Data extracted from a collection

[Start of section]

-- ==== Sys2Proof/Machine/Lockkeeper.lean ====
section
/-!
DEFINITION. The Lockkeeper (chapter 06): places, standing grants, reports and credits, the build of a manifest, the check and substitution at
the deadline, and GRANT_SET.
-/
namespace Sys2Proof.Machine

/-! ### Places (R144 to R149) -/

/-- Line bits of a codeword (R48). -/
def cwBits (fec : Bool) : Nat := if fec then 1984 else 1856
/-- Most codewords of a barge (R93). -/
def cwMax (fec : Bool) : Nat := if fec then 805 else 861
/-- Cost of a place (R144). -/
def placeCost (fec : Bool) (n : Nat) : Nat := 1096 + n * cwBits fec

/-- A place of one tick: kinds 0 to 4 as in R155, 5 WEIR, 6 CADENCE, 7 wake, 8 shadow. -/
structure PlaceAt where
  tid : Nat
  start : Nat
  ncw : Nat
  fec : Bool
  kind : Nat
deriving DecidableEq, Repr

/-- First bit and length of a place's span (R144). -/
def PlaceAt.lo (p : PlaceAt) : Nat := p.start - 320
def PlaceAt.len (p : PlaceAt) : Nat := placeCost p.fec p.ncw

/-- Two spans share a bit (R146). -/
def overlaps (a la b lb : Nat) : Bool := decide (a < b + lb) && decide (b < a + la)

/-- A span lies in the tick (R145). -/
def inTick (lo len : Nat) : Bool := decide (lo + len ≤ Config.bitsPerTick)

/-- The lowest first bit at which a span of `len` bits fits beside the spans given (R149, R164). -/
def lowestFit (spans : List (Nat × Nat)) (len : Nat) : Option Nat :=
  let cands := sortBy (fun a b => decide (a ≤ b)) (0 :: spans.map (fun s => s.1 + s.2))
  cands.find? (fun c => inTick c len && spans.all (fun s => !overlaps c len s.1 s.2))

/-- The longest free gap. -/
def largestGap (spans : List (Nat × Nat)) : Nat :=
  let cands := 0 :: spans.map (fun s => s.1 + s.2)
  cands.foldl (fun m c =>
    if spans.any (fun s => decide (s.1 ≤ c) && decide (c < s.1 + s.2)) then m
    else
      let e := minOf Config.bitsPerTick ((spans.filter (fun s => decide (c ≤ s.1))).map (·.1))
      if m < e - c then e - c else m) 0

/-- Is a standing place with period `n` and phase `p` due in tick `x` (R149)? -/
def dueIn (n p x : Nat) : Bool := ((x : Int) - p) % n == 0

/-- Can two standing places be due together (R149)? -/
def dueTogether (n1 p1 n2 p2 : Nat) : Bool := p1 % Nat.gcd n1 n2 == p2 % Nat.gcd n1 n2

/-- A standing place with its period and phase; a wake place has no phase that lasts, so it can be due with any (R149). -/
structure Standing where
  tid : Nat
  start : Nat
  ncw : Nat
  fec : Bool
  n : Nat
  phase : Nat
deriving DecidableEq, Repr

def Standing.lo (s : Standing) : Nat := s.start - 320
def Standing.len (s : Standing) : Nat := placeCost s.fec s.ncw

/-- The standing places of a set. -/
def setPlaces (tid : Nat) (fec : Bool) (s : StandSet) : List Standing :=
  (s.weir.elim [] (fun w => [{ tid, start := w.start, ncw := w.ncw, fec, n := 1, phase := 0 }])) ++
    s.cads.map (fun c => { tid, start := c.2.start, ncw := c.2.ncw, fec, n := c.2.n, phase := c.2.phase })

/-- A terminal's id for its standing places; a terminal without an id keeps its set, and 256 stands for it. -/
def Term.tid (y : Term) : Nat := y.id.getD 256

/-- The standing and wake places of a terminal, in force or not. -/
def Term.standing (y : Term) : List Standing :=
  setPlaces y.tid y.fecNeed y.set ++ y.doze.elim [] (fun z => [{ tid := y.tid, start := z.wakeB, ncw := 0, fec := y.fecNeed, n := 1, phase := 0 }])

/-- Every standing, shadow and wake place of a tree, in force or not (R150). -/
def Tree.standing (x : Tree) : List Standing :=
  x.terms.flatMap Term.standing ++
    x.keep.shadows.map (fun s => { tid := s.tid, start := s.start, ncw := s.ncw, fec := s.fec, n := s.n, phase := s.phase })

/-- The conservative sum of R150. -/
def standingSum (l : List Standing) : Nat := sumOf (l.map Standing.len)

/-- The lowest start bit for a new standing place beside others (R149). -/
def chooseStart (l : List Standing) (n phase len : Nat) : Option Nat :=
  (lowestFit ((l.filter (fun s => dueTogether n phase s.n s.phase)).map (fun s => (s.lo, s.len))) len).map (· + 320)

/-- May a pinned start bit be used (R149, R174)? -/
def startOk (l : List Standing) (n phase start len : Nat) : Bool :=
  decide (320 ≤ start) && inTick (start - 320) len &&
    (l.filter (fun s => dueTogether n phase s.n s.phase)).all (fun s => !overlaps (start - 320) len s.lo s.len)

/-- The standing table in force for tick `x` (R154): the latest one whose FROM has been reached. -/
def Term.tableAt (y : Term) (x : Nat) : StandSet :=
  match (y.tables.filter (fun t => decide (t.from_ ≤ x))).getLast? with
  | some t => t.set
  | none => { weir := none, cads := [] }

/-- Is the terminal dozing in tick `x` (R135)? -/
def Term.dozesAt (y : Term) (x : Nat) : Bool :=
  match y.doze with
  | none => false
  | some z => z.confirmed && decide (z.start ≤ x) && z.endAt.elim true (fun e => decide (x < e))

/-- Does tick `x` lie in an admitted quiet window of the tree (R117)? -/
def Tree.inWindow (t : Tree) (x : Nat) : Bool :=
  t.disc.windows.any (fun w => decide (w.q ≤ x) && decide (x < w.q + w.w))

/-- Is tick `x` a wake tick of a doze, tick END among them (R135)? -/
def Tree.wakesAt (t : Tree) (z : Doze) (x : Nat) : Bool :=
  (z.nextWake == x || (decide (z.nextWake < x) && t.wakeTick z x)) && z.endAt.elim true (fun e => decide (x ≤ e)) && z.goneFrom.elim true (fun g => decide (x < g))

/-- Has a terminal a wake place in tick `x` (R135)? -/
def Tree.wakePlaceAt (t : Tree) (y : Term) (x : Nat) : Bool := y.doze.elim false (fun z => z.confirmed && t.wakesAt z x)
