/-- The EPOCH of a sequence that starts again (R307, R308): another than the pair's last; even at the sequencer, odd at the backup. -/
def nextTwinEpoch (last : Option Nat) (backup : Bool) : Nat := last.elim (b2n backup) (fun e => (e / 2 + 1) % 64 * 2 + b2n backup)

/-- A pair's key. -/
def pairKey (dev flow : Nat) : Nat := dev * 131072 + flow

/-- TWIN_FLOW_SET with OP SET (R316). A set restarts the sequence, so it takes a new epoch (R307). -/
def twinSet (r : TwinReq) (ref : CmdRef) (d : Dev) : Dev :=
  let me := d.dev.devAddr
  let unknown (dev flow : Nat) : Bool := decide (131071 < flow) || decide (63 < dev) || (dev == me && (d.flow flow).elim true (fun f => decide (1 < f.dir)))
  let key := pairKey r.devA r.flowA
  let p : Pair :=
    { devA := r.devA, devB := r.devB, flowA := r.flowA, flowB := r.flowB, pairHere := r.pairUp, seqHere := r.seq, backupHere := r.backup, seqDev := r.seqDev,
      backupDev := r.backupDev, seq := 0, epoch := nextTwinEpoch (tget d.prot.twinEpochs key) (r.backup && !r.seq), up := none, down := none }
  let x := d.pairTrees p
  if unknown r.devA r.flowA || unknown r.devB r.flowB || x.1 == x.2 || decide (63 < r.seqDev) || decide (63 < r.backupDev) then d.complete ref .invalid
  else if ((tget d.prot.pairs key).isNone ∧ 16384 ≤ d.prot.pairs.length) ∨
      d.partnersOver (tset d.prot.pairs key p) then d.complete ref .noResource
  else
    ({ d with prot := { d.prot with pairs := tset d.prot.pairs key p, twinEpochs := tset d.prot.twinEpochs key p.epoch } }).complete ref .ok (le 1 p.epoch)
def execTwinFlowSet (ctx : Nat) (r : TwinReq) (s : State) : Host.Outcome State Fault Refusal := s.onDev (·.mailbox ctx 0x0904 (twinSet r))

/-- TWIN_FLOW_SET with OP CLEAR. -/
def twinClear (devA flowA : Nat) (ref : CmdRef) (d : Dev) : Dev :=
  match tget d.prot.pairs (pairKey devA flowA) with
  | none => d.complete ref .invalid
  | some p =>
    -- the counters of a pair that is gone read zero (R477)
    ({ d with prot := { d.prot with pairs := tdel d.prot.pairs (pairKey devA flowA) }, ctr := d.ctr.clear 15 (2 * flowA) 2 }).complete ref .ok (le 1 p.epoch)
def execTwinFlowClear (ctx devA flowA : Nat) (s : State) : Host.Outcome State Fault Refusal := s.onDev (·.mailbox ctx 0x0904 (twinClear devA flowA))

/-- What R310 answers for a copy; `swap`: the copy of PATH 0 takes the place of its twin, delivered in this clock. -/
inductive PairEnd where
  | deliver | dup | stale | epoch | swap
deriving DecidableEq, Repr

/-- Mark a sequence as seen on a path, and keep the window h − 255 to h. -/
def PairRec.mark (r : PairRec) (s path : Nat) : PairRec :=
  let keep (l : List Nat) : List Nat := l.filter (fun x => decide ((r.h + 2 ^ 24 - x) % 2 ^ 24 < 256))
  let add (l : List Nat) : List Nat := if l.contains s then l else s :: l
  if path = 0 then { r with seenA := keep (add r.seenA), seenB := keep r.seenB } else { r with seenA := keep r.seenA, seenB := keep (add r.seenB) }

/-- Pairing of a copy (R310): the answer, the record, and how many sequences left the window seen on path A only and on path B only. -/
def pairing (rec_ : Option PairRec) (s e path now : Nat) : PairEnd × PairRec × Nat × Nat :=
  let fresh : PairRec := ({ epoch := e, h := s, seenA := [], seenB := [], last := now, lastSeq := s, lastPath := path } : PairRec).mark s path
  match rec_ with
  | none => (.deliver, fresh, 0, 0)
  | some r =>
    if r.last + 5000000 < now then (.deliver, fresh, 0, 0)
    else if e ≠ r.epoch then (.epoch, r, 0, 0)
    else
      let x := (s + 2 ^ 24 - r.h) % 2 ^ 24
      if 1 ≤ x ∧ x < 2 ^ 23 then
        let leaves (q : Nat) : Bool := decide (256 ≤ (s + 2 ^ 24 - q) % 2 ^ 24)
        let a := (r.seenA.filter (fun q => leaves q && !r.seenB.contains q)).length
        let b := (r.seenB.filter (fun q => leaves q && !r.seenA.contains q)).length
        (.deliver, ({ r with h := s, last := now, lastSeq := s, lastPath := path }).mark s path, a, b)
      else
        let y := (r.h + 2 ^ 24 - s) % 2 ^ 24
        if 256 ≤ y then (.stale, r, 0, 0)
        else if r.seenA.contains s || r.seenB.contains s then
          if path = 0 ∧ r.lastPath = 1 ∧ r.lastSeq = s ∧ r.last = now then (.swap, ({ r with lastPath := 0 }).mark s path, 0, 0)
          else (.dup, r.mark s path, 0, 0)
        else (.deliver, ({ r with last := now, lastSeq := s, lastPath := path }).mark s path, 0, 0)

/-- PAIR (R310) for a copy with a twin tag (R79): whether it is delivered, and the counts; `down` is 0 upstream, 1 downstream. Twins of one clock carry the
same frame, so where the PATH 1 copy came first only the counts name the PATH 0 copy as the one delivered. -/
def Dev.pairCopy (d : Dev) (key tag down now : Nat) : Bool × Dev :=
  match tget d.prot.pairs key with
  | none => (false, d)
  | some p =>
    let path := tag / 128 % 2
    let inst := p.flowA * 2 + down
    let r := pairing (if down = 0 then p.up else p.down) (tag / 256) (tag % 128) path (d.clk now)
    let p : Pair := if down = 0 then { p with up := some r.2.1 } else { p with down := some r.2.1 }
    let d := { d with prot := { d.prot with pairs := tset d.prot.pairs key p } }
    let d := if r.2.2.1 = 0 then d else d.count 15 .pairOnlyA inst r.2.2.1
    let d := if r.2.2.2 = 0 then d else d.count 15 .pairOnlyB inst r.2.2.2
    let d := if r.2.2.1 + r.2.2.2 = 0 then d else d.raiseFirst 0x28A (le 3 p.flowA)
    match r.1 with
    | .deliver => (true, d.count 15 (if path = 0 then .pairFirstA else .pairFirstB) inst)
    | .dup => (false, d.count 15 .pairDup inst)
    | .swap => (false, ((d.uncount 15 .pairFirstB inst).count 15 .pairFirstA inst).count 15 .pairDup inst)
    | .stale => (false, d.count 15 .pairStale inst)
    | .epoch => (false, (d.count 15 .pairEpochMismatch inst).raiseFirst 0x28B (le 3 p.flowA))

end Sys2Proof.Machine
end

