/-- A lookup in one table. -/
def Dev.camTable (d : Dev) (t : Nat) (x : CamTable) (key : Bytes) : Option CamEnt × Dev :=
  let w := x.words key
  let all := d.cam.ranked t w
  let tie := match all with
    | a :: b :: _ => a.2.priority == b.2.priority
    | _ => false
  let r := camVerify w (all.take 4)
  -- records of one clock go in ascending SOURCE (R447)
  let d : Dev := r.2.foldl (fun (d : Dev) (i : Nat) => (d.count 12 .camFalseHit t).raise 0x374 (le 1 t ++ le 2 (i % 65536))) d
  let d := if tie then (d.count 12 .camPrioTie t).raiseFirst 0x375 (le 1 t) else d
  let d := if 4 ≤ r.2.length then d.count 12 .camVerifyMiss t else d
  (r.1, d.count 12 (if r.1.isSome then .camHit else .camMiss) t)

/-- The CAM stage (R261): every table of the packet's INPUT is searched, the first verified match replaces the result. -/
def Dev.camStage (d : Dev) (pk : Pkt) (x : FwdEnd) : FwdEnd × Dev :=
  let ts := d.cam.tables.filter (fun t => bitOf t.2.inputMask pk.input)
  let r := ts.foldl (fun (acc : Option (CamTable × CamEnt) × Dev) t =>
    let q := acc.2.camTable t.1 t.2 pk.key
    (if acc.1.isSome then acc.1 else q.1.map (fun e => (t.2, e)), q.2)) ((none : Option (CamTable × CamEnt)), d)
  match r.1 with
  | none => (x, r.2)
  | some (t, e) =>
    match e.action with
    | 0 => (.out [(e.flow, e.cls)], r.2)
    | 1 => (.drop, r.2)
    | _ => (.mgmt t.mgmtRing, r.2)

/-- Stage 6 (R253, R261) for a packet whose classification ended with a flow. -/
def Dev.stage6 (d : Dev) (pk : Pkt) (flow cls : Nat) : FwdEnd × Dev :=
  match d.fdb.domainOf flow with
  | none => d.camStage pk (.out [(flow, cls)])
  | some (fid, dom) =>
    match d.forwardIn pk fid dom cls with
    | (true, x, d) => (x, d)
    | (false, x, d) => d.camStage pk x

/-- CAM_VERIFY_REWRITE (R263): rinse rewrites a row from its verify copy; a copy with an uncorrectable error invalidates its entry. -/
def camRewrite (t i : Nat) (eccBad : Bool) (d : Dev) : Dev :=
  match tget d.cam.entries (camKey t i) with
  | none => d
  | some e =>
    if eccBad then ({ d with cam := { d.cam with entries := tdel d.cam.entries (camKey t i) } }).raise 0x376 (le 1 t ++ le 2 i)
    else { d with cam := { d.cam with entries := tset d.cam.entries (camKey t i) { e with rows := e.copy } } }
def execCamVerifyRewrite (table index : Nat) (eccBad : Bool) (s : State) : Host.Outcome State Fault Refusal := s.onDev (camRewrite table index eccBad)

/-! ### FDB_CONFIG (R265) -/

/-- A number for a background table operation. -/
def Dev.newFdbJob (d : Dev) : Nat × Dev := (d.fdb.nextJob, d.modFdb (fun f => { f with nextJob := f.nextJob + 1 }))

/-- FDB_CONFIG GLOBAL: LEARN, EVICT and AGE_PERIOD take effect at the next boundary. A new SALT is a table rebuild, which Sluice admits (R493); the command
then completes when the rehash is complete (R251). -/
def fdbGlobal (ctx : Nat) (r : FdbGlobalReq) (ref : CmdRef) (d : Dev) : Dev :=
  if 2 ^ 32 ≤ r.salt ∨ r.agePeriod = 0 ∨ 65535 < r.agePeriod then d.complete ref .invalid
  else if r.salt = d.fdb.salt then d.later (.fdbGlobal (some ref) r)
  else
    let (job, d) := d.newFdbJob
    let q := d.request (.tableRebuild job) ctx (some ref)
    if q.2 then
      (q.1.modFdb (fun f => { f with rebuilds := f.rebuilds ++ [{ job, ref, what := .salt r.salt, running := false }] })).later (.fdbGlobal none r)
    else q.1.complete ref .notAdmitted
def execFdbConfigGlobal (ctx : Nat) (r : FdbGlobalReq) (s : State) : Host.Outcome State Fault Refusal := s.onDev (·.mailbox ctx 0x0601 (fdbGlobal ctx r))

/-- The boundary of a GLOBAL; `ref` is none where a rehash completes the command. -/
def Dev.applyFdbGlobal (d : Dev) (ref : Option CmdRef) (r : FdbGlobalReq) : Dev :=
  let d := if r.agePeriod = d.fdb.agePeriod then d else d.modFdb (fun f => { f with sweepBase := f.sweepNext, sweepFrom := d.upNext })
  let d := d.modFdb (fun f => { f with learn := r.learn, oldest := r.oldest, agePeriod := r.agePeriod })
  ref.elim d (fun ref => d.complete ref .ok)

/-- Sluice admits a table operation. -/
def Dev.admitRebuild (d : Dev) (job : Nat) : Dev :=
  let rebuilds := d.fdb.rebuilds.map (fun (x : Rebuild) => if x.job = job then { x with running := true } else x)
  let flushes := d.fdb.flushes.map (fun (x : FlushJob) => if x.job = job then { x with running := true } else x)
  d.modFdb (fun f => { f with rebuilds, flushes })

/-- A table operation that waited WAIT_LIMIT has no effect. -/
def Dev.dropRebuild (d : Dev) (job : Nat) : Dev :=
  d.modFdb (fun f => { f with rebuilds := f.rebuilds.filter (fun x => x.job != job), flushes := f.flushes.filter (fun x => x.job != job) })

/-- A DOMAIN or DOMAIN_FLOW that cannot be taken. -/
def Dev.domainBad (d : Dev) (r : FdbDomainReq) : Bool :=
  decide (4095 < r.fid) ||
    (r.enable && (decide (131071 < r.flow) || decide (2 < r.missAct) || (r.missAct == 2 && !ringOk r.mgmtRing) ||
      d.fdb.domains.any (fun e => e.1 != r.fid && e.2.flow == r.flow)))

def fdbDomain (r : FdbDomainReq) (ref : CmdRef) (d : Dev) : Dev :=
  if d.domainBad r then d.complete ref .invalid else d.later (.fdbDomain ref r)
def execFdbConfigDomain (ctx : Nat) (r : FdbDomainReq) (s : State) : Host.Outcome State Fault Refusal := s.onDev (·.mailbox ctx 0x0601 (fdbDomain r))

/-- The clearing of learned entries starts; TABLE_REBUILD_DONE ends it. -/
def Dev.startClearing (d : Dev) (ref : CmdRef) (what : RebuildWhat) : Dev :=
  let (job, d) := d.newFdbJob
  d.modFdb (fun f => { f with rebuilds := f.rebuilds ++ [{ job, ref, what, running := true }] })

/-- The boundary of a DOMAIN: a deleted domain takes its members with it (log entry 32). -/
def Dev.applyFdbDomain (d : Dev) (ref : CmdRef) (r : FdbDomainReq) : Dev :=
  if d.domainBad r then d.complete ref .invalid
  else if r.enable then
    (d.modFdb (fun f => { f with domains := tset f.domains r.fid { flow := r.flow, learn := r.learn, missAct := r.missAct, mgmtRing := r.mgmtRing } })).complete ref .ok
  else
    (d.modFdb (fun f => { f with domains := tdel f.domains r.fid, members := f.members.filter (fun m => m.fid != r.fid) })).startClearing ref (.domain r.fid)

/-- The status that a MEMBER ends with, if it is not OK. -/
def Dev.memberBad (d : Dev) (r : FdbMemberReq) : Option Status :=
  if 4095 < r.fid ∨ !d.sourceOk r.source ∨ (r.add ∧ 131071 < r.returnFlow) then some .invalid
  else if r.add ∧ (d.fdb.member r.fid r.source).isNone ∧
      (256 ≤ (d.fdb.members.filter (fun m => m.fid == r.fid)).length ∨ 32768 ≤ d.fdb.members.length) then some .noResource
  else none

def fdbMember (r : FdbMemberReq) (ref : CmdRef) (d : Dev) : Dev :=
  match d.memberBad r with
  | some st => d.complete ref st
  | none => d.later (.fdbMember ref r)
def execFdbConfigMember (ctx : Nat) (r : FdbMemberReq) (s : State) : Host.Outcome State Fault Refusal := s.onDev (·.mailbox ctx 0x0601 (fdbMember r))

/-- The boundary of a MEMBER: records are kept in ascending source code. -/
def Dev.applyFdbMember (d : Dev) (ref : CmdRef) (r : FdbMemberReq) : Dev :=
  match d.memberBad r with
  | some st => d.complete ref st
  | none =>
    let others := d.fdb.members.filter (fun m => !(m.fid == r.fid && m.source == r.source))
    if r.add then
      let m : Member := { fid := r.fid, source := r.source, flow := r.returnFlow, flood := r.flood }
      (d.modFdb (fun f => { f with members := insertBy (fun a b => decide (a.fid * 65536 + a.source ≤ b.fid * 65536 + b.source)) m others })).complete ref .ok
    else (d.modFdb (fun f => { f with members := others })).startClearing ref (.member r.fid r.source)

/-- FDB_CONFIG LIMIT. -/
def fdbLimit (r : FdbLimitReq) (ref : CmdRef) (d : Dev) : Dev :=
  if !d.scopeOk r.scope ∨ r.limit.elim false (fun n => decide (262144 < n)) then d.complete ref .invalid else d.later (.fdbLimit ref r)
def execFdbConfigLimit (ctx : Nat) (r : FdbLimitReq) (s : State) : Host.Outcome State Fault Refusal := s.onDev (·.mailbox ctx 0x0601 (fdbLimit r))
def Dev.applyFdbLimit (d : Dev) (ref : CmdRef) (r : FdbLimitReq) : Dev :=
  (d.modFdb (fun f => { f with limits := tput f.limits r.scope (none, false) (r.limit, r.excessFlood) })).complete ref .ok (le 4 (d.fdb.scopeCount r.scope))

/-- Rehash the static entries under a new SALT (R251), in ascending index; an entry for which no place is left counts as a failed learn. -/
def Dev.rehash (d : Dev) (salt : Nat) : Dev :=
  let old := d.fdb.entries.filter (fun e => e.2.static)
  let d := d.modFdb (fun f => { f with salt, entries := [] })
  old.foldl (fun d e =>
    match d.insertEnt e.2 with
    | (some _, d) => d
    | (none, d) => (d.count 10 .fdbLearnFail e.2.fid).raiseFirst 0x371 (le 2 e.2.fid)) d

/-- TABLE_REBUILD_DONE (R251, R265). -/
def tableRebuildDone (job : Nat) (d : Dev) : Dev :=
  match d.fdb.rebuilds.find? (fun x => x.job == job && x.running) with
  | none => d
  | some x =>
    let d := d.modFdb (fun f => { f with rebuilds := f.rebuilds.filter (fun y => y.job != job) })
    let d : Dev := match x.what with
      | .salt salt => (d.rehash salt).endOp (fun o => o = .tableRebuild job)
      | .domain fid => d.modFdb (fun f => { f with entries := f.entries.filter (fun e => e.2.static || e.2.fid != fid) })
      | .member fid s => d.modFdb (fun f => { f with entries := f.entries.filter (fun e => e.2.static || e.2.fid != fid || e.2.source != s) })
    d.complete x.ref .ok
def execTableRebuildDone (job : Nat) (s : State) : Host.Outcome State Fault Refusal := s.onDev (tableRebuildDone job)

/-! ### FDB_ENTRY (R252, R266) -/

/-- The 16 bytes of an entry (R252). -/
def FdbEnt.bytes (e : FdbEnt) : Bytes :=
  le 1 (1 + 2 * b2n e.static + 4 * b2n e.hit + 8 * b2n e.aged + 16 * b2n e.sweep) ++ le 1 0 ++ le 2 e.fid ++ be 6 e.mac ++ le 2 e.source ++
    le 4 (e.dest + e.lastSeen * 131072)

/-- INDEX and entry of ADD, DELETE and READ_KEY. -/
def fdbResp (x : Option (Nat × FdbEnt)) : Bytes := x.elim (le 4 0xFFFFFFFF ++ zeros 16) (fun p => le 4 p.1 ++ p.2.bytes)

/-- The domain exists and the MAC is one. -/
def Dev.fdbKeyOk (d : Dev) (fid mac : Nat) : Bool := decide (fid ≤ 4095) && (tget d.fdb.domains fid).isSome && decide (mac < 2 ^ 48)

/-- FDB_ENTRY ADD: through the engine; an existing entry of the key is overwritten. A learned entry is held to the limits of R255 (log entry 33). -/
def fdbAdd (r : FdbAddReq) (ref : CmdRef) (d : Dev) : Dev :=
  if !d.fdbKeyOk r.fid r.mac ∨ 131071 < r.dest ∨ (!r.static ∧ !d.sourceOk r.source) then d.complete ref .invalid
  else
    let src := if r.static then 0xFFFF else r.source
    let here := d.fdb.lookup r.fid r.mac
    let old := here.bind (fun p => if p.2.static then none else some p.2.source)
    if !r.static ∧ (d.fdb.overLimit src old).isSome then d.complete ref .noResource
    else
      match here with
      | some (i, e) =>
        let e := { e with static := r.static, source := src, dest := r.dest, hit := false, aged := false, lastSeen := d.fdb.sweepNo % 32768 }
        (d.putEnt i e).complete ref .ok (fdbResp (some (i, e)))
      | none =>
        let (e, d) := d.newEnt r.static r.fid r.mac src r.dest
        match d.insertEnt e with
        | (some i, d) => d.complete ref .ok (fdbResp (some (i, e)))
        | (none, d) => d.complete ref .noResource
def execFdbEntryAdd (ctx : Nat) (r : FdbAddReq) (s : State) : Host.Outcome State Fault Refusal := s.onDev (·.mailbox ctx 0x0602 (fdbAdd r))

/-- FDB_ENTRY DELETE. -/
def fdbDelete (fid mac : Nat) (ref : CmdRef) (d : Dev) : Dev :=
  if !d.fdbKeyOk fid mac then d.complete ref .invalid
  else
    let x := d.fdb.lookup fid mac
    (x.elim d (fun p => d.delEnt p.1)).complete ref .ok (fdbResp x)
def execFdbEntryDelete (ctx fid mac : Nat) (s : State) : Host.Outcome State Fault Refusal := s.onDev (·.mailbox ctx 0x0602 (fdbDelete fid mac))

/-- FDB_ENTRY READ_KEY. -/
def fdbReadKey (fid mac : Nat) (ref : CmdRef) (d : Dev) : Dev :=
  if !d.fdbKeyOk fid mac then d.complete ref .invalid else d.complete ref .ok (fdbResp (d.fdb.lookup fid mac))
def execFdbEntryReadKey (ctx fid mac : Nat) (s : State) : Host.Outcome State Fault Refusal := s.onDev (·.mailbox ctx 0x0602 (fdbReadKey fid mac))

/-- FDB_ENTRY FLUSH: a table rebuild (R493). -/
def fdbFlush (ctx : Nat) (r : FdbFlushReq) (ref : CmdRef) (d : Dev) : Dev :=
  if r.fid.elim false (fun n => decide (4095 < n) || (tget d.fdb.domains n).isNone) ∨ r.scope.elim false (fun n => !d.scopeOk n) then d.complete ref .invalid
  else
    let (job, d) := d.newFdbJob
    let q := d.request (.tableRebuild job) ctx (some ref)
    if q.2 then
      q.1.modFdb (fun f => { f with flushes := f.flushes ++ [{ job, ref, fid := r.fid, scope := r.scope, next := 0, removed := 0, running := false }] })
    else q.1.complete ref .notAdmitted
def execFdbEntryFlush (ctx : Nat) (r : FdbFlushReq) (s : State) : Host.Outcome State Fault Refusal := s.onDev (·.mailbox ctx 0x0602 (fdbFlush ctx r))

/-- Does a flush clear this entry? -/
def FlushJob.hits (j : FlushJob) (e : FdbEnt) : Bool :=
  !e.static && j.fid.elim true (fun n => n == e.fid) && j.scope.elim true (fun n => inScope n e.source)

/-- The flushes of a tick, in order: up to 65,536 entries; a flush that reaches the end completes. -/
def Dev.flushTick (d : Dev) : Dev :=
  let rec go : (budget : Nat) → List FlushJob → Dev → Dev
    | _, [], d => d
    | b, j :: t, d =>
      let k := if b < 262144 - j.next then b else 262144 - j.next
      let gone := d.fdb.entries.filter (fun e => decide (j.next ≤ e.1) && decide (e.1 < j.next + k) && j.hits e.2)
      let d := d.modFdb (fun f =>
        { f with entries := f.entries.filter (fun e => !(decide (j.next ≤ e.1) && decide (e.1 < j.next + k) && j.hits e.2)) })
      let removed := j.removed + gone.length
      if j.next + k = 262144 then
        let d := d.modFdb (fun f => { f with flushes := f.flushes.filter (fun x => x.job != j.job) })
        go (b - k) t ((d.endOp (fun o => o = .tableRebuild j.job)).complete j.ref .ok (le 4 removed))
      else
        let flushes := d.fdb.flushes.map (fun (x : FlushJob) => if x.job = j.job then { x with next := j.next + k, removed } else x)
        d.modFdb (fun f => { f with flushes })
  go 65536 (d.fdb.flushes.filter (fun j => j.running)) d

[End of section]

Instructions for the task: Find the lines above that contain the word "cands" and copy each one.

Solution for this task:
  let cands := sortBy (fun a b => decide (a ≤ b)) (0 :: spans.map (fun s => s.1 + s.2))
  cands.find? (fun c => inTick c len && spans.all (fun s => !overlaps c len s.1 s.2))
  let cands := 0 :: spans.map (fun s => s.1 + s.2)
  cands.foldl (fun m c =>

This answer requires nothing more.